→ **About this task**: The lines to be extracted run from the start of the listing through the line containing "(taking .body 4"; copy them exactly and nothing else.

________

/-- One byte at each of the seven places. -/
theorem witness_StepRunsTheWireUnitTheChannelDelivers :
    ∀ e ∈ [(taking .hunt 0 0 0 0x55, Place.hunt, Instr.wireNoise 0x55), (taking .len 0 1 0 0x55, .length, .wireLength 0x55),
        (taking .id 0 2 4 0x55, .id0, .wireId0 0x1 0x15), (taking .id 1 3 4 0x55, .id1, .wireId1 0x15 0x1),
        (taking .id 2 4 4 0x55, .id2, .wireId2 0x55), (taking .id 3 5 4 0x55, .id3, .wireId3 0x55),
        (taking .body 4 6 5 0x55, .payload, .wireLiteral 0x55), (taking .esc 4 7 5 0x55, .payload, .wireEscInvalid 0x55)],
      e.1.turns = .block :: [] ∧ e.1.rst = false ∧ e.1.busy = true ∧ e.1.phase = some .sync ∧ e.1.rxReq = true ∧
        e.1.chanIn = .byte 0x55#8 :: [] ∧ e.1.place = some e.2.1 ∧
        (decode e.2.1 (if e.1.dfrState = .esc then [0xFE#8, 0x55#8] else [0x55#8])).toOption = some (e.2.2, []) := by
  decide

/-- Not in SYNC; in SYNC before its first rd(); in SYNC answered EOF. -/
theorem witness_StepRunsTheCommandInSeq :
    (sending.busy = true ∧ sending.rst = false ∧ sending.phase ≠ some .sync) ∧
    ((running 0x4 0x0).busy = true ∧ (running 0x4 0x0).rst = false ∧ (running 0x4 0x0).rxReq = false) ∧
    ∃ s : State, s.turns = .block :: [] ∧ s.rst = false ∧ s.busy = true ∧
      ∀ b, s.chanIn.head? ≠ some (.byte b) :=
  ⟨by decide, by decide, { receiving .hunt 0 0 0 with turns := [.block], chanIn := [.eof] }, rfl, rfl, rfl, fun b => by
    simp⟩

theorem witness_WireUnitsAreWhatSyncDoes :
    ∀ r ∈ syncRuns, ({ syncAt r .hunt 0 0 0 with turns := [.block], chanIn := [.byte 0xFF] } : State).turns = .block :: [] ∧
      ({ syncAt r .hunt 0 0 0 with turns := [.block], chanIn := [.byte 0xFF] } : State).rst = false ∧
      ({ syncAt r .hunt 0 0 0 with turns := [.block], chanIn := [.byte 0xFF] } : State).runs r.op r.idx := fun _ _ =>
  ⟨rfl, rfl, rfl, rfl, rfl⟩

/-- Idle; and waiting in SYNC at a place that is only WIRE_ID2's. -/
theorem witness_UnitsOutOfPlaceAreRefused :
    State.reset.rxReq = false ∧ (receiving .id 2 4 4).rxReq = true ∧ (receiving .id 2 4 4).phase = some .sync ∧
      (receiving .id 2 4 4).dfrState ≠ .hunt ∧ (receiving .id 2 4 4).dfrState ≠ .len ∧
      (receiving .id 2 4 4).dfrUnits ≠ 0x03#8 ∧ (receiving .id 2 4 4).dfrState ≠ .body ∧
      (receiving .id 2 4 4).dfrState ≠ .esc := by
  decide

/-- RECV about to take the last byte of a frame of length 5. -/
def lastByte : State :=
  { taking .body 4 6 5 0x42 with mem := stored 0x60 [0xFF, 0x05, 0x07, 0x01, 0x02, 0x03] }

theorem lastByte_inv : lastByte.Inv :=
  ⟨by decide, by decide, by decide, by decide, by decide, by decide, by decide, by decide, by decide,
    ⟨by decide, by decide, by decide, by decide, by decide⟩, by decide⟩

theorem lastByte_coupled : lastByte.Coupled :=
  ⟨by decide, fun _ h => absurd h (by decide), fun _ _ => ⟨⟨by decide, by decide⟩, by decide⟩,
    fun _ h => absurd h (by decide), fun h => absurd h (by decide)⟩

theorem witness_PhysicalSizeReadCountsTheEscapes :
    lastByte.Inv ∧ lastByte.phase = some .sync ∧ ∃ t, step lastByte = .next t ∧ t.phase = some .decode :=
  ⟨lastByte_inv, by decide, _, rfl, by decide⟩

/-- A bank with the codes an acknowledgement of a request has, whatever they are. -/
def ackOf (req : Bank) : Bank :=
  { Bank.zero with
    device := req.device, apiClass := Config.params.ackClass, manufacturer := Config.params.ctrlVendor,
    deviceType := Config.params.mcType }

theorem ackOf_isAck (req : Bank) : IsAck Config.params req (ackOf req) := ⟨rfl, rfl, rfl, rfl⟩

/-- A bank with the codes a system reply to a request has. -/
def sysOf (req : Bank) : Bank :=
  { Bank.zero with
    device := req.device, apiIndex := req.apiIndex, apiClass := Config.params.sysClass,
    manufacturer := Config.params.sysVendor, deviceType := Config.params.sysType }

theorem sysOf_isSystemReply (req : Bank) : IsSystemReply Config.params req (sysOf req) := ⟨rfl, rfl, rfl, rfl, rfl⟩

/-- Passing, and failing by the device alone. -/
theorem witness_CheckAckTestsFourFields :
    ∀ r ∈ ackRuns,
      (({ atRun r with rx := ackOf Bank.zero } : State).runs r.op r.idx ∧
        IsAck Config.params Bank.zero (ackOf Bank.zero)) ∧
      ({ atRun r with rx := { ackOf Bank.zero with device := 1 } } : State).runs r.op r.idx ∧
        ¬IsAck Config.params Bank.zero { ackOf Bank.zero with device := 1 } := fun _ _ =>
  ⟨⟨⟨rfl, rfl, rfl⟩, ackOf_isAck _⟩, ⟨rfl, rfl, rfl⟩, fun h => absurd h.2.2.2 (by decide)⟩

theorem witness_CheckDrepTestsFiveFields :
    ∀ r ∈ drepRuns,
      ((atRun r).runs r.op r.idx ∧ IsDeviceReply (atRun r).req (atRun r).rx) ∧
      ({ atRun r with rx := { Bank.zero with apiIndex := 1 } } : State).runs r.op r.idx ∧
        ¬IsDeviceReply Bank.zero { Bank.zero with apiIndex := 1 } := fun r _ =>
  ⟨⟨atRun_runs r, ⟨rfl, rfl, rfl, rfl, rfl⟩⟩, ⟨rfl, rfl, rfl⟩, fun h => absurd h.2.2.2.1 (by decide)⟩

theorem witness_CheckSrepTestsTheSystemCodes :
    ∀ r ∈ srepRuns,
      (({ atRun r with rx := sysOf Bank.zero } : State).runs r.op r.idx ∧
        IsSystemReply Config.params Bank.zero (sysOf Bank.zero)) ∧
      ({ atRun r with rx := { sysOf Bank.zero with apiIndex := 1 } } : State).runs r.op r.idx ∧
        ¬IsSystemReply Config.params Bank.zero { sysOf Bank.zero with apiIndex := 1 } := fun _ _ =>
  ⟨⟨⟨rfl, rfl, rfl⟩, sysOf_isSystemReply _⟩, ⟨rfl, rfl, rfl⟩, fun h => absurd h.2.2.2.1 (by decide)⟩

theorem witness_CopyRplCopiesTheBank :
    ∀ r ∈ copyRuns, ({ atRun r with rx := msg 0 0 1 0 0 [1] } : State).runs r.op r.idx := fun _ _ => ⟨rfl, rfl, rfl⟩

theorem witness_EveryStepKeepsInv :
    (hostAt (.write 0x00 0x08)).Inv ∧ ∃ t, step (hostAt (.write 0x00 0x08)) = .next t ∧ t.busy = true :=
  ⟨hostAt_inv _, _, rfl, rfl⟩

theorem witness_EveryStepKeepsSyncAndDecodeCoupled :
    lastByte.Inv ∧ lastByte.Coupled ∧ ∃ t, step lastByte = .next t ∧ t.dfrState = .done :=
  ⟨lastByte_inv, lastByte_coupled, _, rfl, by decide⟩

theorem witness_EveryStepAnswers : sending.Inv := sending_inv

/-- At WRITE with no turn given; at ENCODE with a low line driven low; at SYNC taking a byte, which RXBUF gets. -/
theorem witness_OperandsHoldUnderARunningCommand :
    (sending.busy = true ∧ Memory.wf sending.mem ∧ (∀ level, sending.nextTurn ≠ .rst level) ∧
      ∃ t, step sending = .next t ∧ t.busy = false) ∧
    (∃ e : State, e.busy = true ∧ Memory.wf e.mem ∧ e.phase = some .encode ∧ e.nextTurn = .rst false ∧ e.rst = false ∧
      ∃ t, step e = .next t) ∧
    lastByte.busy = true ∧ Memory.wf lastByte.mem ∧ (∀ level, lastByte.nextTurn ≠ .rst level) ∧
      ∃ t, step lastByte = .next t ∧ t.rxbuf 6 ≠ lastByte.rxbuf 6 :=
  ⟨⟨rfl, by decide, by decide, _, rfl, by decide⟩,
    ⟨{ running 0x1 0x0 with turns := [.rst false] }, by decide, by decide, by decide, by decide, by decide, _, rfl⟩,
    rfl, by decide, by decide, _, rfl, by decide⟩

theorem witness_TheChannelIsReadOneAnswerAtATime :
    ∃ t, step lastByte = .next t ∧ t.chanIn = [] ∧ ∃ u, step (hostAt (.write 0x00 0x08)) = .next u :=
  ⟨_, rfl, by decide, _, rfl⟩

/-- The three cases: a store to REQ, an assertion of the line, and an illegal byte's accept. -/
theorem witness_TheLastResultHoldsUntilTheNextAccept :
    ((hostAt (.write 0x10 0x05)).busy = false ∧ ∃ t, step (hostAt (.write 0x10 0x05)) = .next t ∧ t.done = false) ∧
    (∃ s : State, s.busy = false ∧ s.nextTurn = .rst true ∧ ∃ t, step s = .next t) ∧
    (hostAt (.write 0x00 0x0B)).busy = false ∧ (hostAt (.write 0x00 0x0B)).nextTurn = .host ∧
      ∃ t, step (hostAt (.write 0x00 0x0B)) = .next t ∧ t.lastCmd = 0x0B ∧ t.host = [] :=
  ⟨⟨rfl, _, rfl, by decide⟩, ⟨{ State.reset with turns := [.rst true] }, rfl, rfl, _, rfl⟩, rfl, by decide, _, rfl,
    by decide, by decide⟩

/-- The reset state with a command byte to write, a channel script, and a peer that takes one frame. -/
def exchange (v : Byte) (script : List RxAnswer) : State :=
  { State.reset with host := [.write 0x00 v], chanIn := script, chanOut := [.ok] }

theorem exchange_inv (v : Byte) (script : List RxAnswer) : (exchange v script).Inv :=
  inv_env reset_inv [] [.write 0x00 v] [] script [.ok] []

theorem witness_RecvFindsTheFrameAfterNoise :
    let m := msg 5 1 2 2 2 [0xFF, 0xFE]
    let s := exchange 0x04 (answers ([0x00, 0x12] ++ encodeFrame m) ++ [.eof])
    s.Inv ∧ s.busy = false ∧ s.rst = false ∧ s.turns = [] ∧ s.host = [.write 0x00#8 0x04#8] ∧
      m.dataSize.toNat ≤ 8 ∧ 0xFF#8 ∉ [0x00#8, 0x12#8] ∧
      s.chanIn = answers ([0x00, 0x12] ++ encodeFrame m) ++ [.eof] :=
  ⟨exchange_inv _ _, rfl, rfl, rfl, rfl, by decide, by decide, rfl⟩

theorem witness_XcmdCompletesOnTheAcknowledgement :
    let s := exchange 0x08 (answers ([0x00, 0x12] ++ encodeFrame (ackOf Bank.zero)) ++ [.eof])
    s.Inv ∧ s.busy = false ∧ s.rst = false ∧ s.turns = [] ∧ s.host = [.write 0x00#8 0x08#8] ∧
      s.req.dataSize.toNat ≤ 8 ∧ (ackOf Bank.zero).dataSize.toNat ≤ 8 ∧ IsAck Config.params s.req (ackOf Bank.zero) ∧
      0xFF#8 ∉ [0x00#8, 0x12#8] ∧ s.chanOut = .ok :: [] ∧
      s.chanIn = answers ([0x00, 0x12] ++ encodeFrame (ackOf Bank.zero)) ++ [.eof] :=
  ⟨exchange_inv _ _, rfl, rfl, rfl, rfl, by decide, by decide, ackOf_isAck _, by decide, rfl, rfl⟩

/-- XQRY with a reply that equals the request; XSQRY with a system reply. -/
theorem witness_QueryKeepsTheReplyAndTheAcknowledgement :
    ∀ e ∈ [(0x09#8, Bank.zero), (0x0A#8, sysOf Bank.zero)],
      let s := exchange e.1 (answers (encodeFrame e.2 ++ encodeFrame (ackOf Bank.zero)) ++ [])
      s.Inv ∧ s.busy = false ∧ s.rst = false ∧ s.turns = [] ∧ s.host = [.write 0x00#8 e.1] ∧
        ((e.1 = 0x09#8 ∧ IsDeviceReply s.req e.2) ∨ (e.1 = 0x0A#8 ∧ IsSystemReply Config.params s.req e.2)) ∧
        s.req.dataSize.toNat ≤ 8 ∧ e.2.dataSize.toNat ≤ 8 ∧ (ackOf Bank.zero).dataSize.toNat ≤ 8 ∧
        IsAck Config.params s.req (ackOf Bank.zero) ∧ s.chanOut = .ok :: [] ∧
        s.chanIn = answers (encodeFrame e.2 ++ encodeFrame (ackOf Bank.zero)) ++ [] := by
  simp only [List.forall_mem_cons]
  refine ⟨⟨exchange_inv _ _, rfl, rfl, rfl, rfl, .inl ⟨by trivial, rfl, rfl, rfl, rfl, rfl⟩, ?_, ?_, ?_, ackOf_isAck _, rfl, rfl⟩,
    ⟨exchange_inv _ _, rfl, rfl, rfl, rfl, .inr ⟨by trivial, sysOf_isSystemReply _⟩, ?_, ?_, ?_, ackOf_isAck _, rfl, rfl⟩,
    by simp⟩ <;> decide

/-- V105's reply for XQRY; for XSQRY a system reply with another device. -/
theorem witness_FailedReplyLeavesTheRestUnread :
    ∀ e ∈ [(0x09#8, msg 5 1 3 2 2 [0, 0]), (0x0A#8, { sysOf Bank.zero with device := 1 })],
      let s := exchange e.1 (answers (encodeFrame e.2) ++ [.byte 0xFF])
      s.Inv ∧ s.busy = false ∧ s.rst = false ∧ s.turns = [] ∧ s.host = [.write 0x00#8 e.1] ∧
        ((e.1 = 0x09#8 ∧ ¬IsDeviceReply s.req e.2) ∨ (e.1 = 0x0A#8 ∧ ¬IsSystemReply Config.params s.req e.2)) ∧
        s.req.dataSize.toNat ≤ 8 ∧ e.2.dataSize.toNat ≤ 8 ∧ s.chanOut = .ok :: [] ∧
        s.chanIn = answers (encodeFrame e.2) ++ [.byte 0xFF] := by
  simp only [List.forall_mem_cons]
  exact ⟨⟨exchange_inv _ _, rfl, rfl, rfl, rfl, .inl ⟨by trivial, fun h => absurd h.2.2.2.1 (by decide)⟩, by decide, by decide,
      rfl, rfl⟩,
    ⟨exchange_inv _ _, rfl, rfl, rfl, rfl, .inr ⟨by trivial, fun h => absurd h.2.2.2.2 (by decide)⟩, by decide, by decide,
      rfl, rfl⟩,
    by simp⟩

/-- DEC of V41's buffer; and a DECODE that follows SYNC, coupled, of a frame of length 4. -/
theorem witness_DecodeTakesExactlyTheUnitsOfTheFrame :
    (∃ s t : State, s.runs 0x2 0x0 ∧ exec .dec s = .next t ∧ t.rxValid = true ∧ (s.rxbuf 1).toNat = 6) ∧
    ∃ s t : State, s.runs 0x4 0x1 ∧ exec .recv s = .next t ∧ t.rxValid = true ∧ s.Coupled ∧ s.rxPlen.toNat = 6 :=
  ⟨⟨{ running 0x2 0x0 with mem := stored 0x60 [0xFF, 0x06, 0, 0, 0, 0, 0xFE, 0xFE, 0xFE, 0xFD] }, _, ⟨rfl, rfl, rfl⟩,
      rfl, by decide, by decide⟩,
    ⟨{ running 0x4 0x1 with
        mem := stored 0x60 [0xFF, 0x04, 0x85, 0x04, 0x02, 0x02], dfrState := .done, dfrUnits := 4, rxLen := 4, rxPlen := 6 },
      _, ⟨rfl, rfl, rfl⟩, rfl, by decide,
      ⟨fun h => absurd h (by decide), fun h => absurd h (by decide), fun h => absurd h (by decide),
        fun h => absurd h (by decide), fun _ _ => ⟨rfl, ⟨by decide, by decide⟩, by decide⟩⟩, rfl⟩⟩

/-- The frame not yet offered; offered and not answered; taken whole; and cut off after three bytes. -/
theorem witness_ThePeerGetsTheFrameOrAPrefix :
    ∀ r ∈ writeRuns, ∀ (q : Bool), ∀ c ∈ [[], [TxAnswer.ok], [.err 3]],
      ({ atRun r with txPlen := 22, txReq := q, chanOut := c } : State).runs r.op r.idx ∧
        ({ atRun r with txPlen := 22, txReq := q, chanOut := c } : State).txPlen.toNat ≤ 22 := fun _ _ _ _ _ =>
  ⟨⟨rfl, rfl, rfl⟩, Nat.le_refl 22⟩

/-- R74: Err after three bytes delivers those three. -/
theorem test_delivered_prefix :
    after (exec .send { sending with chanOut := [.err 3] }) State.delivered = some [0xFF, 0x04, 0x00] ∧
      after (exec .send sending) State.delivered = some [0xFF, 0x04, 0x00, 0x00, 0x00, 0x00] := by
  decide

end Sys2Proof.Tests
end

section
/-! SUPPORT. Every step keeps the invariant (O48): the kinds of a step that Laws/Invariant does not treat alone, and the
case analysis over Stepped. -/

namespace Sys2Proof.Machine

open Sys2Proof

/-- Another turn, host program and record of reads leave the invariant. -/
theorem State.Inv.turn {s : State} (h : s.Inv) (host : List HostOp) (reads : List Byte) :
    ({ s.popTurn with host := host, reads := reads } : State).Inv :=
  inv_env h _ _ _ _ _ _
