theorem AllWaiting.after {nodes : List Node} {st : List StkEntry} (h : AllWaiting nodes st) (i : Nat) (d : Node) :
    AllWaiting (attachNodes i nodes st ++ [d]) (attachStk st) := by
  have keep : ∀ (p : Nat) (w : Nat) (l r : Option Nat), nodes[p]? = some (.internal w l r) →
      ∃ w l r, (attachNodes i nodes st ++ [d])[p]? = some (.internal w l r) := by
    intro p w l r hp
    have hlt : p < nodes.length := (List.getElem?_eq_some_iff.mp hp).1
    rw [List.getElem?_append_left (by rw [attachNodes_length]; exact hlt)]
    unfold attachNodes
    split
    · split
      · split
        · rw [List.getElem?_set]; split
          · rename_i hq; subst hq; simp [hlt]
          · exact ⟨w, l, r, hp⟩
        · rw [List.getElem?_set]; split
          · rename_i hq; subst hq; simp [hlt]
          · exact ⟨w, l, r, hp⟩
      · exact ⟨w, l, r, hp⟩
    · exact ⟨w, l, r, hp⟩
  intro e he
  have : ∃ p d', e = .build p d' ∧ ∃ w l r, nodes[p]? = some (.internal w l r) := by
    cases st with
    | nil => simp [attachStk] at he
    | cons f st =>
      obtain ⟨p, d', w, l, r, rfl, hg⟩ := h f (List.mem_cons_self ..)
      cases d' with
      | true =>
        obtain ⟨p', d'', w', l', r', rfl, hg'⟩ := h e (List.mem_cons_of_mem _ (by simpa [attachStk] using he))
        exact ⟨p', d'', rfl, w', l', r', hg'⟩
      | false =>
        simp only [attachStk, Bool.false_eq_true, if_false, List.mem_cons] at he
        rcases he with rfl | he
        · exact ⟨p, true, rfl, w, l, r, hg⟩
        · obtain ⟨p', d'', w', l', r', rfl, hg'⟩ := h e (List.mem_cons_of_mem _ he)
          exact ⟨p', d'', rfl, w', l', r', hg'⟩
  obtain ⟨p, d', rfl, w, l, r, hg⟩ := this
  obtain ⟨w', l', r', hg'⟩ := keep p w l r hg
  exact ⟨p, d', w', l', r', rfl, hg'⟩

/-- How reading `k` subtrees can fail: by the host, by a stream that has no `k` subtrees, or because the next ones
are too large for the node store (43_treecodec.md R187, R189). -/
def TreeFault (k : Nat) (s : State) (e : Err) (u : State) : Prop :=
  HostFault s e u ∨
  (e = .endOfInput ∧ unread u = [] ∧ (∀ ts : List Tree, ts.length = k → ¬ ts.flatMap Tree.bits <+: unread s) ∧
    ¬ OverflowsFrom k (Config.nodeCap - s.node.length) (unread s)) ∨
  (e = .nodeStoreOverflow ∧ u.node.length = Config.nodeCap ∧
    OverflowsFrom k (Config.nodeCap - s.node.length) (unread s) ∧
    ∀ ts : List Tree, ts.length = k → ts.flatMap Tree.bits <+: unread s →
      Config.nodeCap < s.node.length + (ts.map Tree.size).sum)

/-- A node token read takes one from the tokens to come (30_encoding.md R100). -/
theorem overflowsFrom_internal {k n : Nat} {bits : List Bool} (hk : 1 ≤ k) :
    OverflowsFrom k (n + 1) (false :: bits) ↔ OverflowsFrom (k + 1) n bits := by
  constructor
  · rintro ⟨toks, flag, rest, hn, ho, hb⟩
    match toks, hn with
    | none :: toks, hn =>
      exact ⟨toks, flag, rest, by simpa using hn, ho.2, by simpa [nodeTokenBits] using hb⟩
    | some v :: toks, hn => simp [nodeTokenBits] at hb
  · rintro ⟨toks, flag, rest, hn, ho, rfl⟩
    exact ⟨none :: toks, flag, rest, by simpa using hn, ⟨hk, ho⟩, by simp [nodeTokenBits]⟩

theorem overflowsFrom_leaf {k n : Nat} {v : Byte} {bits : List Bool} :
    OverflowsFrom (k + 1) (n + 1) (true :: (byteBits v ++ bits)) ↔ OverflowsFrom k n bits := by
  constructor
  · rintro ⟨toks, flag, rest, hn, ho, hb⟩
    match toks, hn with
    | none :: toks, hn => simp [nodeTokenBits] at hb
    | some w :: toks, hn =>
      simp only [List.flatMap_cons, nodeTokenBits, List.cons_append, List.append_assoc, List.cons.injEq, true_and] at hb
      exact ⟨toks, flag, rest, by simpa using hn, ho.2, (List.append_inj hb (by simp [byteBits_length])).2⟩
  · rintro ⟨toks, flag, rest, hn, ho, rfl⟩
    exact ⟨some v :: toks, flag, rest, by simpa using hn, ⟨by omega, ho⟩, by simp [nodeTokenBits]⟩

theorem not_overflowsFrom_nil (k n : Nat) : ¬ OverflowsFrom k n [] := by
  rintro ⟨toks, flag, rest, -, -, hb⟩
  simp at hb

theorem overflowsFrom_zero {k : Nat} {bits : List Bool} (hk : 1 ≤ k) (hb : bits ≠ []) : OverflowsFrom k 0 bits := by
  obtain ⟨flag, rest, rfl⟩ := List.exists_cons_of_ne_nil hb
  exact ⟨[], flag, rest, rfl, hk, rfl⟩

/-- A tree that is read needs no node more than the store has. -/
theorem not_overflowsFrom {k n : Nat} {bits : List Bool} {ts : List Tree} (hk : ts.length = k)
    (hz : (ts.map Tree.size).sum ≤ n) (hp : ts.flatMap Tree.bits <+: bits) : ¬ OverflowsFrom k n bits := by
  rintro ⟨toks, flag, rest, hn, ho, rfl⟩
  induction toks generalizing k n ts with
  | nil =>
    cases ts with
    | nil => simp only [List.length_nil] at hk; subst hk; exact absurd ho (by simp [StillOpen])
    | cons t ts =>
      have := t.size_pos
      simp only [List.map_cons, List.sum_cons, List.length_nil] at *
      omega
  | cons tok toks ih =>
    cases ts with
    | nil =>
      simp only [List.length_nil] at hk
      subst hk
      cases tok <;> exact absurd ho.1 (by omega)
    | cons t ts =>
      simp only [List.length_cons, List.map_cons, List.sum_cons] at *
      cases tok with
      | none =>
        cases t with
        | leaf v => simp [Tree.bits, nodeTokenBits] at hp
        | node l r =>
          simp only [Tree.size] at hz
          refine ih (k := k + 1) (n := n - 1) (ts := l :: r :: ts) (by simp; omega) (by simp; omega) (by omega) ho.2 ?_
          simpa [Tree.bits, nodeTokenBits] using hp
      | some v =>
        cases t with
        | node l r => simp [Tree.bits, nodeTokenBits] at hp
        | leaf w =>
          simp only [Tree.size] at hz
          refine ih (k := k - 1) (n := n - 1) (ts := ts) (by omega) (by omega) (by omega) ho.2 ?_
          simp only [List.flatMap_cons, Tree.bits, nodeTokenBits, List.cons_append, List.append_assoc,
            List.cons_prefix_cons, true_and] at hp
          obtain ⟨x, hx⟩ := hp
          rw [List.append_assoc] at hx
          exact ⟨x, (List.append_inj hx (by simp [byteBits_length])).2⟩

________

→ **Exercise response**:
/-- One byte at each of the seven places. -/
theorem witness_StepRunsTheWireUnitTheChannelDelivers :
    ∀ e ∈ [(taking .hunt 0 0 0 0x55, Place.hunt, Instr.wireNoise 0x55), (taking .len 0 1 0 0x55, .length, .wireLength 0x55),
        (taking .id 0 2 4 0x55, .id0, .wireId0 0x1 0x15), (taking .id 1 3 4 0x55, .id1, .wireId1 0x15 0x1),
        (taking .id 2 4 4 0x55, .id2, .wireId2 0x55), (taking .id 3 5 4 0x55, .id3, .wireId3 0x55),
        (taking .body 4 6 5 0x55, .payload, .wireLiteral 0x55), (taking .esc 4 7 5 0x55, .payload, .wireEscInvalid 0x55)],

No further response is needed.